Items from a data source
----

-- ==== Sys2Proof/Laws/State.lean ====
section
/-! SUPPORT. What each update of the state leaves and sets, field by field; every line holds by rfl. -/

namespace Sys2Proof.Machine

/-! ## The whole state -/

@[simp] theorem State.modDev_dev (s : State) (f : Dev → Dev) : (s.modDev f).dev = f s.dev := rfl
@[simp] theorem State.modIss_dev (s : State) (f : Issue → Issue) : (s.modIss f).dev = s.dev := rfl
@[simp] theorem State.modGrp_dev (s : State) (f : Group → Group) : (s.modGrp f).dev = s.dev.modGroup s.iss.core s.iss.slot f := rfl
@[simp] theorem State.wrS_dev (s : State) (r : SReg) (x : W64) : (s.wrS r x).dev = s.dev.modGroup s.iss.core s.iss.slot (fun g => { g with regs := g.regs.writeS r.toNat x }) := rfl
@[simp] theorem State.wrF_dev (s : State) (r : FReg) (b : Bool) : (s.wrF r b).dev = s.dev.modGroup s.iss.core s.iss.slot (fun g => { g with regs := g.regs.writeF r.toNat b }) := rfl
@[simp] theorem State.wrP_dev (s : State) (r : PReg) (m v : W32) : (s.wrP r m v).dev = s.dev.modGroup s.iss.core s.iss.slot (fun g => { g with regs := g.regs.writePLanes r.toNat m v }) := rfl
@[simp] theorem State.wrV_dev (s : State) (r : VReg) (m : W32) (f : Nat → W32) : (s.wrV r m f).dev = s.dev.modGroup s.iss.core s.iss.slot (fun g => { g with regs := g.regs.writeVLanes r.toNat (lanesOf m) f }) := rfl
@[simp] theorem State.raiseFlags_dev (s : State) (x : Flags) : (s.raiseFlags x).dev = s.dev := rfl
@[simp] theorem State.park_dev (s : State) (p : Park) : (s.park p).dev = s.dev := rfl
@[simp] theorem State.modDev_iss (s : State) (f : Dev → Dev) : (s.modDev f).iss = s.iss := rfl
@[simp] theorem State.modIss_iss (s : State) (f : Issue → Issue) : (s.modIss f).iss = f s.iss := rfl
@[simp] theorem State.modGrp_iss (s : State) (f : Group → Group) : (s.modGrp f).iss = s.iss := rfl
@[simp] theorem State.wrS_iss (s : State) (r : SReg) (x : W64) : (s.wrS r x).iss = s.iss := rfl
@[simp] theorem State.wrF_iss (s : State) (r : FReg) (b : Bool) : (s.wrF r b).iss = s.iss := rfl
@[simp] theorem State.wrP_iss (s : State) (r : PReg) (m v : W32) : (s.wrP r m v).iss = s.iss := rfl
@[simp] theorem State.wrV_iss (s : State) (r : VReg) (m : W32) (f : Nat → W32) : (s.wrV r m f).iss = s.iss := rfl
@[simp] theorem State.modDev_agenda (s : State) (f : Dev → Dev) : (s.modDev f).agenda = s.agenda := rfl
@[simp] theorem State.modIss_agenda (s : State) (f : Issue → Issue) : (s.modIss f).agenda = s.agenda := rfl
@[simp] theorem State.modGrp_agenda (s : State) (f : Group → Group) : (s.modGrp f).agenda = s.agenda := rfl
@[simp] theorem State.wrS_agenda (s : State) (r : SReg) (x : W64) : (s.wrS r x).agenda = s.agenda := rfl
@[simp] theorem State.wrF_agenda (s : State) (r : FReg) (b : Bool) : (s.wrF r b).agenda = s.agenda := rfl
@[simp] theorem State.wrP_agenda (s : State) (r : PReg) (m v : W32) : (s.wrP r m v).agenda = s.agenda := rfl
@[simp] theorem State.wrV_agenda (s : State) (r : VReg) (m : W32) (f : Nat → W32) : (s.wrV r m f).agenda = s.agenda := rfl
@[simp] theorem State.raiseFlags_agenda (s : State) (x : Flags) : (s.raiseFlags x).agenda = s.agenda := rfl
@[simp] theorem State.park_agenda (s : State) (p : Park) : (s.park p).agenda = s.agenda := rfl
@[simp] theorem State.modDev_pick (s : State) (f : Dev → Dev) : (s.modDev f).pick = s.pick := rfl
@[simp] theorem State.modIss_pick (s : State) (f : Issue → Issue) : (s.modIss f).pick = s.pick := rfl
@[simp] theorem State.modGrp_pick (s : State) (f : Group → Group) : (s.modGrp f).pick = s.pick := rfl
@[simp] theorem State.wrS_pick (s : State) (r : SReg) (x : W64) : (s.wrS r x).pick = s.pick := rfl
@[simp] theorem State.wrF_pick (s : State) (r : FReg) (b : Bool) : (s.wrF r b).pick = s.pick := rfl
@[simp] theorem State.wrP_pick (s : State) (r : PReg) (m v : W32) : (s.wrP r m v).pick = s.pick := rfl
@[simp] theorem State.wrV_pick (s : State) (r : VReg) (m : W32) (f : Nat → W32) : (s.wrV r m f).pick = s.pick := rfl
@[simp] theorem State.raiseFlags_pick (s : State) (x : Flags) : (s.raiseFlags x).pick = s.pick := rfl
@[simp] theorem State.park_pick (s : State) (p : Park) : (s.park p).pick = s.pick := rfl
@[simp] theorem State.raiseFlags_iss (s : State) (x : Flags) : (s.raiseFlags x).iss = { s.iss with raised := s.iss.raised ||| x } := rfl
@[simp] theorem State.park_iss (s : State) (p : Park) : (s.park p).iss = { s.iss with parks := s.iss.parks ++ [p] } := rfl
@[simp] theorem State.takeTrap_agenda (s : State) (t : TrapInfo) : (s.takeTrap t).agenda = s.agenda := rfl
@[simp] theorem State.stall_agenda (s : State) (p : Park) (f : Dev → Dev) : (s.stall p f).agenda = s.agenda := rfl
@[simp] theorem State.takeTrap_pick (s : State) (t : TrapInfo) : (s.takeTrap t).pick = s.pick := rfl
@[simp] theorem State.stall_pick (s : State) (p : Park) (f : Dev → Dev) : (s.stall p f).pick = s.pick := rfl
@[simp] theorem State.takeTrap_iss (s : State) (t : TrapInfo) : (s.takeTrap t).iss = Issue.closed := rfl
@[simp] theorem State.takeTrap_dev (s : State) (t : TrapInfo) : (s.takeTrap t).dev = s.rollback.raiseTrap s.iss.core s.iss.slot s.iss.split s.iss.mask s.iss.pos t := rfl
@[simp] theorem State.stall_iss (s : State) (p : Park) (f : Dev → Dev) : (s.stall p f).iss = Issue.closed := rfl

----

Activity -
Precisely reproduce all the entries shown above.

Task result -
-- ==== Sys2Proof/Laws/State.lean ====
section
/-! SUPPORT. What each update of the state leaves and sets, field by field; every line holds by rfl. -/

namespace Sys2Proof.Machine

/-! ## The whole state -/

@[simp] theorem State.modDev_dev (s : State) (f : Dev → Dev) : (s.modDev f).dev = f s.dev := rfl
@[simp] theorem State.modIss_dev (s : State) (f : Issue → Issue) : (s.modIss f).dev = s.dev := rfl
@[simp] theorem State.modGrp_dev (s : State) (f : Group → Group) : (s.modGrp f).dev = s.dev.modGroup s.iss.core s.iss.slot f := rfl
@[simp] theorem State.wrS_dev (s : State) (r : SReg) (x : W64) : (s.wrS r x).dev = s.dev.modGroup s.iss.core s.iss.slot (fun g => { g with regs := g.regs.writeS r.toNat x }) := rfl
@[simp] theorem State.wrF_dev (s : State) (r : FReg) (b : Bool) : (s.wrF r b).dev = s.dev.modGroup s.iss.core s.iss.slot (fun g => { g with regs := g.regs.writeF r.toNat b }) := rfl
@[simp] theorem State.wrP_dev (s : State) (r : PReg) (m v : W32) : (s.wrP r m v).dev = s.dev.modGroup s.iss.core s.iss.slot (fun g => { g with regs := g.regs.writePLanes r.toNat m v }) := rfl
@[simp] theorem State.wrV_dev (s : State) (r : VReg) (m : W32) (f : Nat → W32) : (s.wrV r m f).dev = s.dev.modGroup s.iss.core s.iss.slot (fun g => { g with regs := g.regs.writeVLanes r.toNat (lanesOf m) f }) := rfl
@[simp] theorem State.raiseFlags_dev (s : State) (x : Flags) : (s.raiseFlags x).dev = s.dev := rfl
@[simp] theorem State.park_dev (s : State) (p : Park) : (s.park p).dev = s.dev := rfl
@[simp] theorem State.modDev_iss (s : State) (f : Dev → Dev) : (s.modDev f).iss = s.iss := rfl
@[simp] theorem State.modIss_iss (s : State) (f : Issue → Issue) : (s.modIss f).iss = f s.iss := rfl
@[simp] theorem State.modGrp_iss (s : State) (f : Group → Group) : (s.modGrp f).iss = s.iss := rfl
@[simp] theorem State.wrS_iss (s : State) (r : SReg) (x : W64) : (s.wrS r x).iss = s.iss := rfl
@[simp] theorem State.wrF_iss (s : State) (r : FReg) (b : Bool) : (s.wrF r b).iss = s.iss := rfl
@[simp] theorem State.wrP_iss (s : State) (r : PReg) (m v : W32) : (s.wrP r m v).iss = s.iss := rfl
@[simp] theorem State.wrV_iss (s : State) (r : VReg) (m : W32) (f : Nat → W32) : (s.wrV r m f).iss = s.iss := rfl
@[simp] theorem State.modDev_agenda (s : State) (f : Dev → Dev) : (s.modDev f).agenda = s.agenda := rfl
@[simp] theorem State.modIss_agenda (s : State) (f : Issue → Issue) : (s.modIss f).agenda = s.agenda := rfl
@[simp] theorem State.modGrp_agenda (s : State) (f : Group → Group) : (s.modGrp f).agenda = s.agenda := rfl
@[simp] theorem State.wrS_agenda (s : State) (r : SReg) (x : W64) : (s.wrS r x).agenda = s.agenda := rfl
@[simp] theorem State.wrF_agenda (s : State) (r : FReg) (b : Bool) : (s.wrF r b).agenda = s.agenda := rfl
@[simp] theorem State.wrP_agenda (s : State) (r : PReg) (m v : W32) : (s.wrP r m v).agenda = s.agenda := rfl
@[simp] theorem State.wrV_agenda (s : State) (r : VReg) (m : W32) (f : Nat → W32) : (s.wrV r m f).agenda = s.agenda := rfl
@[simp] theorem State.raiseFlags_agenda (s : State) (x : Flags) : (s.raiseFlags x).agenda = s.agenda := rfl
@[simp] theorem State.park_agenda (s : State) (p : Park) : (s.park p).agenda = s.agenda := rfl
@[simp] theorem State.modDev_pick (s : State) (f : Dev → Dev) : (s.modDev f).pick = s.pick := rfl
@[simp] theorem State.modIss_pick (s : State) (f : Issue → Issue) : (s.modIss f).pick = s.pick := rfl
@[simp] theorem State.modGrp_pick (s : State) (f : Group → Group) : (s.modGrp f).pick = s.pick := rfl
@[simp] theorem State.wrS_pick (s : State) (r : SReg) (x : W64) : (s.wrS r x).pick = s.pick := rfl
@[simp] theorem State.wrF_pick (s : State) (r : FReg) (b : Bool) : (s.wrF r b).pick = s.pick := rfl
@[simp] theorem State.wrP_pick (s : State) (r : PReg) (m v : W32) : (s.wrP r m v).pick = s.pick := rfl
@[simp] theorem State.wrV_pick (s : State) (r : VReg) (m : W32) (f : Nat → W32) : (s.wrV r m f).pick = s.pick := rfl
@[simp] theorem State.raiseFlags_pick (s : State) (x : Flags) : (s.raiseFlags x).pick = s.pick := rfl
@[simp] theorem State.park_pick (s : State) (p : Park) : (s.park p).pick = s.pick := rfl
@[simp] theorem State.raiseFlags_iss (s : State) (x : Flags) : (s.raiseFlags x).iss = { s.iss with raised := s.iss.raised ||| x } := rfl
@[simp] theorem State.park_iss (s : State) (p : Park) : (s.park p).iss = { s.iss with parks := s.iss.parks ++ [p] } := rfl
@[simp] theorem State.takeTrap_agenda (s : State) (t : TrapInfo) : (s.takeTrap t).agenda = s.agenda := rfl
@[simp] theorem State.stall_agenda (s : State) (p : Park) (f : Dev → Dev) : (s.stall p f).agenda = s.agenda := rfl
@[simp] theorem State.takeTrap_pick (s : State) (t : TrapInfo) : (s.takeTrap t).pick = s.pick := rfl
@[simp] theorem State.stall_pick (s : State) (p : Park) (f : Dev → Dev) : (s.stall p f).pick = s.pick := rfl
@[simp] theorem State.takeTrap_iss (s : State) (t : TrapInfo) : (s.takeTrap t).iss = Issue.closed := rfl
@[simp] theorem State.takeTrap_dev (s : State) (t : TrapInfo) : (s.takeTrap t).dev = s.rollback.raiseTrap s.iss.core s.iss.slot s.iss.split s.iss.mask s.iss.pos t := rfl
@[simp] theorem State.stall_iss (s : State) (p : Park) (f : Dev → Dev) : (s.stall p f).iss = Issue.closed := rfl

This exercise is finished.